Então ele pegou-me, fez-me levantar da cadeira, colou-me ao seu peito e rodopiou comigo por entre as mesas onde estavam muitos outros clientes, enquanto trauteava uma melodia alegre. Podia ter-me sentido envergonhada, embaraçada, ridícula. Mas tive uma sensação estranha de leveza, de… liberdade! Não disse nada. Retribuí um sorriso amável e apressei-me a sair dali, porque ainda ia a tempo da segunda aula.
Ao fim da tarde, subi a calçada à procura do palhaço ou do homem-estátua. Queria apreciar o trabalho daqueles artistas, cujo valor havia posto em causa com tanta frieza. Queria desculpar-me de alguma forma, por ter julgado injustamente que aquele era um trabalho insignificante. E lá estava o homem-estátua, com o seu vistoso fato de ilusionista. Fiz soar o tilintar de uma moeda na caixinha de lata e contemplei fascinada o gesto lento e demorado da personagem. Inesperadamente, o que ele tirou da cartola não foi uma flor, mas sim um cartão vermelho. O mesmo vermelho vivo do laço e dos lábios. Continha uma mensagem escrita com tinta branca: “Eu sabia que te voltaria a ver. O palhaço e o mágico têm que ir embora, mas gostariam que te lembrasses sempre de que a vida é como uma dança”. Agradeci-lhe em silêncio e ele, como se me tivesse ouvido, piscou um dos seus grandes olhos verdes. E foi a última vez que o vi.

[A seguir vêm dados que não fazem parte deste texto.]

/-! ### Floating point -/

/-- LDF, LDDF and LDFSR with the FPU ready and working on no FPop that names the register (for LDFSR: on none),
wherever the access takes place, translated or not (`LoadAt`, `Delivers`): the word into f[rd]; the two words
into the even and odd f register of an even rd (or of any rd, if the FPU ignores the low bit); the fields RD,
TEM, fcc, aexc and cexc of the FSR from the word, NS too if it is storage, ver, ftt and qne unaffected; nothing
else but that the fcc hazard begins, whose count is the model's choice (40_load_store.md section 3; log 11; NS
log 36; I/O locations log 39, a suppressed fault log 18). What the same instructions do in the other states of
the FPU is FloatingSequence's and FloatingQueue's. -/
def Obligations.FloatingLoads : Prop :=
  ∀ (s t : State) (rd rs1 : RegNum) (o : Operand2) (p : Place), FpuReady s →
    let data : BitVec 8 := if s.psr.s then 0x0B#8 else 0x0A#8
    let address := effectiveAddress s rs1 o
    let loads (i : Instr) (u : State) (xs : List (RegNum × Word)) : Prop :=
      Completes (exec i s) fun x =>
        FregsWritten s x xs ∧ MemoryKept t x ∧
          x = { u with pc := s.npc, npc := s.npc + 4#32, fregs := x.fregs }
    let even := BitVec.ofNat 5 (rd.toNat / 2 * 2)
    let odd := BitVec.ofNat 5 (rd.toNat / 2 * 2 + 1)
    (LoadAt s p data address .word t → Independent s (fun x => x.touches rd) →
      ∃ v u, Delivers p t data .word false v u ∧ loads (.ldf rd rs1 o) u [(rd, v)]) ∧
    (LoadAt s p data address .dword t → s.cfg.misalignedFregTraps = false ∨ rd.toNat % 2 = 0 →
      Independent s (fun x => x.touches even || x.touches odd) →
        ∃ v0 v1 u, DeliversPair p t data v0 v1 u ∧ loads (.lddf rd rs1 o) u [(even, v0), (odd, v1)]) ∧
    (LoadAt s p data address .word t → s.fpuQueue = [] →
      ∃ v u, Delivers p t data .word false v u ∧
        exec (.ldfsr rs1 o) s =
          .next { u with
            pc := s.npc, npc := s.npc + 4#32, fccWindow := 4
            fsr :=
              { s.fsr with
                rd := BitVec.ofNat 2 (v.toNat / 2 ^ 30), tem := BitVec.ofNat 5 (v.toNat / 2 ^ 23)
                ns := v.getLsbD 22 && storesNs s.cfg
                fcc := BitVec.ofNat 2 (v.toNat / 2 ^ 10), aexc := BitVec.ofNat 5 (v.toNat / 2 ^ 5)
                cexc := BitVec.ofNat 5 v.toNat } })

/-- STF, STDF, STFSR and STDFQ with the FPU enabled, no exception pending and no FPop being worked on that reads
or writes the register (for STFSR and STDFQ: none), wherever the access takes place, translated or not
(`StoreAt`, `PutsAnd`): f[rd]; the even and the odd f register; the image of the FSR, ftt then zero; the front
entry of the queue, which leaves it, the FPU executing again when it becomes empty. STDFQ without a queue, or
with an empty one, is a sequence_error (40_load_store.md section 6; that STDFQ waits for the FPops, log 14; I/O
locations log 39, read-only memory log 41, a suppressed fault log 18, a stale instruction buffer log 27). -/
def Obligations.FloatingStores : Prop :=
  ∀ (s t : State) (rd rs1 : RegNum) (o : Operand2) (p : Place), efOn s = true →
    (∀ r, s.fpuMode ≠ .pending r) →
    let data : BitVec 8 := if s.psr.s then 0x0B#8 else 0x0A#8
    let address := effectiveAddress s rs1 o
    let image : Nat :=
      s.fsr.rd.toNat * 2 ^ 30 + s.fsr.tem.toNat * 2 ^ 23
        + (if s.fsr.ns && storesNs s.cfg then 2 ^ 22 else 0) + s.cfg.fsrVer.toNat * 2 ^ 17
        + s.fsr.ftt.toNat * 2 ^ 14 + (if s.fq = [] then 0 else 2 ^ 13) + s.fsr.fcc.toNat * 2 ^ 10
        + s.fsr.aexc.toNat * 2 ^ 5 + s.fsr.cexc.toNat
    let even := BitVec.ofNat 5 (rd.toNat / 2 * 2)
    let odd := BitVec.ofNat 5 (rd.toNat / 2 * 2 + 1)
    (StoreAt s p data address .word t → Independent s (fun x => x.touches rd) →
      Puts p (exec (.stf rd rs1 o) s) t data address .word [freg s rd] []) ∧
    (StoreAt s p data address .dword t → s.cfg.misalignedFregTraps = false ∨ rd.toNat % 2 = 0 →
      Independent s (fun x => x.touches even || x.touches odd) →
        Puts p (exec (.stdf rd rs1 o) s) t data address .dword [freg s even, freg s odd] []) ∧
    (s.fpuQueue = [] →
      (StoreAt s p data address .word t →
        PutsAnd p (exec (.stfsr rs1 o) s) t { t with fsr := { s.fsr with ftt := 0#3 } } data address .word
          [BitVec.ofNat 32 image] []) ∧
      (StoreAt s p data address .dword t → s.psr.s = true → s.cfg.fqPresent = true →
        ∀ (e : FqEntry) (rest : List FqEntry), s.fq = e :: rest →
          PutsAnd p (exec (.stdfq rs1 o) s) t
            { t with fq := rest, fpuMode := if rest = [] then .execute else s.fpuMode } data address .dword
            [e.address, e.instruction] []) ∧
      (address.toNat % 8 = 0 → s.psr.s = true → s.cfg.fqPresent = false ∨ s.fq = [] →
        Traps (exec (.stdfq rs1 o) s) (.fpException ⟨4#3, none⟩) s))

/-- The states of the FPU before a floating-point instruction that is enabled and aligned. With a deferred
exception pending every one takes it as its fp_exception; in the fp_exception state one other than a store is
not executed, and the FPU holds a sequence_error from then on (10_state.md R76; 60_exceptions.md R755; that the
IU goes on then is log 15's; that a pending exception goes by the ET of the instruction that takes it, log
14's). An odd rd of LDDF and STDF is invalid_fp_register where the implementation checks it, in either of the
other states (40_load_store.md R301, R337, R357). -/
def Obligations.FloatingSequence : Prop :=
  ∀ (s : State) (rd rs1 : RegNum) (o : Operand2), efOn s = true →
    let a := (effectiveAddress s rs1 o).toNat
    let loads (i : Instr) : Prop :=
      (i = .ldf rd rs1 o ∨ i = .ldfsr rs1 o) ∧ a % 4 = 0 ∨ i = .lddf rd rs1 o ∧ a % 8 = 0
    let stores (i : Instr) : Prop :=
      (i = .stf rd rs1 o ∨ i = .stfsr rs1 o) ∧ a % 4 = 0 ∨ i = .stdf rd rs1 o ∧ a % 8 = 0 ∨
        i = .stdfq rs1 o ∧ a % 8 = 0 ∧ s.psr.s = true
    let operates (i : Instr) : Prop :=
      i.wellFormed = true ∧ (isFbfcc i = true ∨ isFpopWord (encode i) = true) ∧
        ((∃ rd rs1 opf rs2, i = .fpop1Unassigned rd rs1 opf rs2 ∨ i = .fpop2Unassigned rd rs1 opf rs2) →
          s.cfg.reservedOpfIllegal = false)
    let odd := s.cfg.misalignedFregTraps = true ∧ rd.toNat % 2 = 1
    (∀ r, s.fpuMode = .pending r → ∀ i, loads i ∨ stores i ∨ operates i →
      Traps (exec i s) (.fpException r) s) ∧
    (s.fpuMode = .exception → ∀ i, loads i ∧ ¬(i = .lddf rd rs1 o ∧ odd) ∨ operates i →
      exec i s = .next { s with
        pc := s.npc, npc := s.npc + 4#32, fpuMode := .pending ⟨4#3, none⟩ }) ∧
    ((∀ r, s.fpuMode ≠ .pending r) → s.fpuQueue = [] → odd → a % 8 = 0 →
      ∀ i ∈ [Instr.lddf rd rs1 o, .stdf rd rs1 o], Traps (exec i s) (.fpException ⟨6#3, none⟩) s)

Começou a chover, mas eu continuei a andar despreocupada, enquanto cada gota de chuva me purificava o corpo e a alma, preparada para acolher uma nova descoberta.

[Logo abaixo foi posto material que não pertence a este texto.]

/-! ### setFregDouble -/

@[simp] theorem setFregDouble_cfg (s : State) (n : RegNum) (v : BitVec 64) :
    (setFregDouble s n v).cfg = s.cfg :=
  rfl
@[simp] theorem setFregDouble_mode (s : State) (n : RegNum) (v : BitVec 64) :
    (setFregDouble s n v).mode = s.mode :=
  rfl
@[simp] theorem setFregDouble_pbError (s : State) (n : RegNum) (v : BitVec 64) :
    (setFregDouble s n v).pbError = s.pbError :=
  rfl
@[simp] theorem setFregDouble_pc (s : State) (n : RegNum) (v : BitVec 64) :
    (setFregDouble s n v).pc = s.pc :=
  rfl
@[simp] theorem setFregDouble_npc (s : State) (n : RegNum) (v : BitVec 64) :
    (setFregDouble s n v).npc = s.npc :=
  rfl
@[simp] theorem setFregDouble_annul (s : State) (n : RegNum) (v : BitVec 64) :
    (setFregDouble s n v).annul = s.annul :=
  rfl
@[simp] theorem setFregDouble_globals (s : State) (n : RegNum) (v : BitVec 64) :
    (setFregDouble s n v).globals = s.globals :=
  rfl
@[simp] theorem setFregDouble_windowed (s : State) (n : RegNum) (v : BitVec 64) :
    (setFregDouble s n v).windowed = s.windowed :=
  rfl
@[simp] theorem setFregDouble_psr (s : State) (n : RegNum) (v : BitVec 64) :
    (setFregDouble s n v).psr = s.psr :=
  rfl
@[simp] theorem setFregDouble_wim (s : State) (n : RegNum) (v : BitVec 64) :
    (setFregDouble s n v).wim = s.wim :=
  rfl
@[simp] theorem setFregDouble_tbr (s : State) (n : RegNum) (v : BitVec 64) :
    (setFregDouble s n v).tbr = s.tbr :=
  rfl
@[simp] theorem setFregDouble_y (s : State) (n : RegNum) (v : BitVec 64) :
    (setFregDouble s n v).y = s.y :=
  rfl
@[simp] theorem setFregDouble_asr (s : State) (n : RegNum) (v : BitVec 64) :
    (setFregDouble s n v).asr = s.asr :=
  rfl
@[simp] theorem setFregDouble_fsr (s : State) (n : RegNum) (v : BitVec 64) :
    (setFregDouble s n v).fsr = s.fsr :=
  rfl
@[simp] theorem setFregDouble_fpuMode (s : State) (n : RegNum) (v : BitVec 64) :
    (setFregDouble s n v).fpuMode = s.fpuMode :=
  rfl
@[simp] theorem setFregDouble_fpuQueue (s : State) (n : RegNum) (v : BitVec 64) :
    (setFregDouble s n v).fpuQueue = s.fpuQueue :=
  rfl
@[simp] theorem setFregDouble_fq (s : State) (n : RegNum) (v : BitVec 64) :
    (setFregDouble s n v).fq = s.fq :=
  rfl
@[simp] theorem setFregDouble_cp (s : State) (n : RegNum) (v : BitVec 64) :
    (setFregDouble s n v).cp = s.cp :=
  rfl
@[simp] theorem setFregDouble_cpPending (s : State) (n : RegNum) (v : BitVec 64) :
    (setFregDouble s n v).cpPending = s.cpPending :=
  rfl
@[simp] theorem setFregDouble_pending (s : State) (n : RegNum) (v : BitVec 64) :
    (setFregDouble s n v).pending = s.pending :=
  rfl
@[simp] theorem setFregDouble_recentWrites (s : State) (n : RegNum) (v : BitVec 64) :
    (setFregDouble s n v).recentWrites = s.recentWrites :=
  rfl
@[simp] theorem setFregDouble_storeBarrierPending (s : State) (n : RegNum) (v : BitVec 64) :
    (setFregDouble s n v).storeBarrierPending = s.storeBarrierPending :=
  rfl
@[simp] theorem setFregDouble_psoMode (s : State) (n : RegNum) (v : BitVec 64) :
    (setFregDouble s n v).psoMode = s.psoMode :=
  rfl
@[simp] theorem setFregDouble_blockByte (s : State) (n : RegNum) (v : BitVec 64) :
    (setFregDouble s n v).blockByte = s.blockByte :=
  rfl
@[simp] theorem setFregDouble_blockWord (s : State) (n : RegNum) (v : BitVec 64) :
    (setFregDouble s n v).blockWord = s.blockWord :=
  rfl
@[simp] theorem setFregDouble_mem (s : State) (n : RegNum) (v : BitVec 64) :
    (setFregDouble s n v).mem = s.mem :=
  rfl
@[simp] theorem setFregDouble_staleWords (s : State) (n : RegNum) (v : BitVec 64) :
    (setFregDouble s n v).staleWords = s.staleWords :=
  rfl
@[simp] theorem setFregDouble_ioTrace (s : State) (n : RegNum) (v : BitVec 64) :
    (setFregDouble s n v).ioTrace = s.ioTrace :=
  rfl
@[simp] theorem setFregDouble_mmu (s : State) (n : RegNum) (v : BitVec 64) :
    (setFregDouble s n v).mmu = s.mmu :=
  rfl
@[simp] theorem setFregDouble_instruction (s : State) (n : RegNum) (v : BitVec 64) :
    (setFregDouble s n v).instruction = s.instruction :=
  rfl
@[simp] theorem setFregDouble_fccWindow (s : State) (n : RegNum) (v : BitVec 64) :
    (setFregDouble s n v).fccWindow = s.fccWindow :=
  rfl
@[simp] theorem setFregDouble_inputs (s : State) (n : RegNum) (v : BitVec 64) :
    (setFregDouble s n v).inputs = s.inputs :=
  rfl
@[simp] theorem setFregDouble_now (s : State) (n : RegNum) (v : BitVec 64) :
    (setFregDouble s n v).now = s.now :=
  rfl
@[simp] theorem setFregDouble_freeDraws (s : State) (n : RegNum) (v : BitVec 64) :
    (setFregDouble s n v).freeDraws = s.freeDraws :=
  rfl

Sei agora que o caminho para a felicidade é demasiado simples para nos ser ensinado. Ainda estou longe de atingir a meta, mas o facto de me encontrar no ponto de partida é o suficiente para me fazer sentir livre… como quem dança!
8 Comments:
texto lindo. abordagem simples mas perfeita. adoro-o! =) *
texto lindo. abordagem simples mas perfeita. adoro-o!=)*
texto de uma simplicidade tão bela. gostei bastante;)
Eu assino por baixo do que aquelas duas senhoras ali em cima disseram!
Tem faltado o tempo para nos vires aqui deixar estas coisas tão belas e bonitas de ler....
Ai o amor....
Beijo.
Gostei muito do texto.Fiquei pensando sobre várias coisas enquanto lia. você escreve bem, hein, menina! :)
Eia!
Pois é, minha linda... parece que voltaste em grande para o meio de nós! Adorei o teu texto :)
Entretanto aparece no meu blog e lê o post "Sai uma batata quente" e pronto... é só aceitares (ou não!) o desafio!
Jinhus gandes
"o caminho para a felicidade é demasiado simples para nos ser ensinado"
Adorei as tuas palavras. Sim, a felicidade é simples, e não vale a pena complicar o que é simples!